Two solutions are anonymising CVs and ensuring interview panels and shortlists include at least one woman.

Another approach is career development through mentoring, sponsorship and identifying “career pathways” to senior roles. Helping new parents back into the workplace is also important, says Katy Ingle, head of diversity and inclusion for the Emea region at Bank of America. Beyond that, it is about changing the mindset that “a woman at 32 isn’t worth investing in because she’s going to have children”, says King.

For every mid-career vacancy there are typically more male candidates than female, because fewer women chose finance careers in the past. It may be necessary to “positively discriminate”, says Clutterbuck. That may mean making “slightly brave choices” such as choosing a woman over an equally qualified man, or choosing a woman who could do the job, but “doesn’t precisely fit the job description”.

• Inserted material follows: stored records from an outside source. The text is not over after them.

/-- What a gathered data byte makes the receiver do (R3, R6, R7): nothing yet, a good header, a good frame or a bad end. -/
theorem Receiver.gather_cases {rx : Receiver} {b v : Byte} (now : Nat) (hr : rx.reads b v) (hp : rx.phase ≠ .hunt) :
    (rx.gather now v).2 = .quiet ∨ (∃ c, (rx.gather now v).2 = .headerGood c) ∨ (∃ f, rx.completes b f)
      ∨ (∃ r x, rx.spoils now b r x) := by
  unfold Receiver.gather
  cases hph : rx.phase with
  | hunt => exact absurd hph hp
  | header =>
    simp only
    split
    · next hl =>
      obtain ⟨b0, b1, b2, b3, hg⟩ : ∃ b0 b1 b2 b3, rx.gathered = [b0, b1, b2, b3] := by
        have hl : rx.gathered.length = 4 := by simpa using hl
        match hq : rx.gathered, hl with
        | [a, b, c, d], _ => exact ⟨a, b, c, d, rfl⟩
      cases hc : checkHeader b0 b1 b2 b3 v with
      | none => exact .inr (.inr (.inr ⟨_, _, hp, .inr (.inr (.inl ⟨v, b0, b1, b2, b3, hph, hg, hr, hc, rfl, rfl⟩))⟩))
      | some g => simp [Receiver.endHeader, hg, hc]
    · exact .inl rfl
  | body d sr k len =>
    simp only
    split
    · next hl =>
      have hl' : rx.gathered.length = len.toNat + 1 := by simpa using hl
      by_cases hc : crcBytes (rx.gathered.take len.toNat) = (rx.gathered ++ [v]).drop len.toNat
      · exact .inr (.inr (.inl ⟨⟨d, sr, k, rx.gathered.take len.toNat⟩, v, len, hph, hl', hr, rfl, hc⟩))
      · exact .inr (.inr (.inr ⟨_, _, hp, .inr (.inr (.inr ⟨v, d, sr, k, len, hph, hl', hr, hc, rfl, rfl⟩))⟩))
    · exact .inl rfl

/-- A byte that does not end the reception of a cut leaves it aborted (R3). -/
theorem byteAtCut_of_neither {s : State} {c : CutReception} {b : Byte} (hc : s.portD.cut = some c)
    (hm : c.moment = s.now) (h : ∀ f, ¬ c.rx.completes b f) (h' : ∀ r x, ¬ c.rx.spoils s.now b r x) :
    byteAtCut b s = ({ s with portD := { s.portD with cut := none } } : State).bump .framesAborted := by
  simp only [byteAtCut, hc, hm, beq_self_eq_true, if_true]
  rcases c.rx.take_cases s.now b with ⟨_, hx | hx⟩ | ⟨hp, hx | hx | ⟨v, hr, hx⟩⟩
  iterate 4 rw [hx]; rfl
  rw [hx]
  rcases Receiver.gather_cases s.now hr hp with hg | ⟨_, hg⟩ | ⟨f, hg⟩ | ⟨r, x, hg⟩
  iterate 2 rw [hg]; rfl
  · exact absurd hg (h f)
  · exact absurd hg (h' r x)

/-- The report of a byte ends a frame exactly when the byte completes it or spoils it at a check. -/
theorem Receiver.ends_iff (rx : Receiver) (now : Nat) (b : Byte) :
    (rx.take now b).2.ends = true
      ↔ (∃ f, rx.completes b f) ∨ ∃ r x, rx.spoils now b r x ∧ x ≠ .framesAborted := by
  constructor
  · intro h
    rcases rx.take_cases now b with ⟨_, hx | hx⟩ | ⟨hp, hx | hx | ⟨v, hr, hx⟩⟩
    iterate 4 rw [hx] at h; cases h
    have hg := Receiver.gather_cases now hr hp
    rw [hx] at h
    rcases hg with hg | ⟨_, hg⟩ | hf | ⟨r, x, hs⟩
    iterate 2 rw [hg] at h; cases h
    · exact .inl hf
    · refine .inr ⟨r, x, hs, ?_⟩
      rintro rfl
      obtain ⟨y, hy, hb, hk⟩ := Receiver.take_of_spoils hs
      have hk := hk .dFramesOk
      rw [← hx, hy] at h
      rcases hb with rfl | rfl | rfl
      · cases h
      · cases hk
      · cases hk
  · rintro (⟨f, hf⟩ | ⟨r, x, hs, hx⟩)
    · rw [Receiver.take_of_completes now hf]; rfl
    · obtain ⟨y, hy, hb, hk⟩ := Receiver.take_of_spoils hs
      have hk := hk .dFramesOk
      rw [hy]
      rcases hb with rfl | rfl | rfl
      · exact absurd (Option.some.inj hk).symm hx
      · rfl
      · rfl

/-- What the claims call the end of a frame with a cut is what the cut finds in the queue. -/
theorem State.endsNow_iff (s : State) : s.EndsNow ↔ (s.portD.rx.receiving && s.lastByteWaits) = true := by
  have hw : s.lastByteWaits = true ↔ ∃ b rest, s.pending = .receiveByte .d b :: rest
      ∧ (s.portD.rx.take s.now b).2.ends = true := by
    unfold State.lastByteWaits
    split
    · next b rest h => simp [h]
    · next h => exact Iff.intro (fun c => by cases c) (fun ⟨b, rest, hb, _⟩ => absurd hb (h b rest))
  simp only [Bool.and_eq_true, hw, Receiver.ends_iff, State.EndsNow]
  refine ⟨fun h => ⟨?_, h⟩, fun h => h.2⟩
  obtain ⟨b, rest, -, ⟨f, v, len, hp, -⟩ | ⟨r, x, ⟨hp, -⟩, -⟩⟩ := h <;> simp [Receiver.receiving, hp]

Remagine favours this approach. Rather than detailing the responsibilities applicants must have held to be considered for a role, it asks them demonstrate what they can do — for example, by presenting a business case. “It’s a fine balance,” says Profeta Johansson. “For some roles you do need a certain exposure to topics, but if you require very specific experience you might drive good female candidates away.”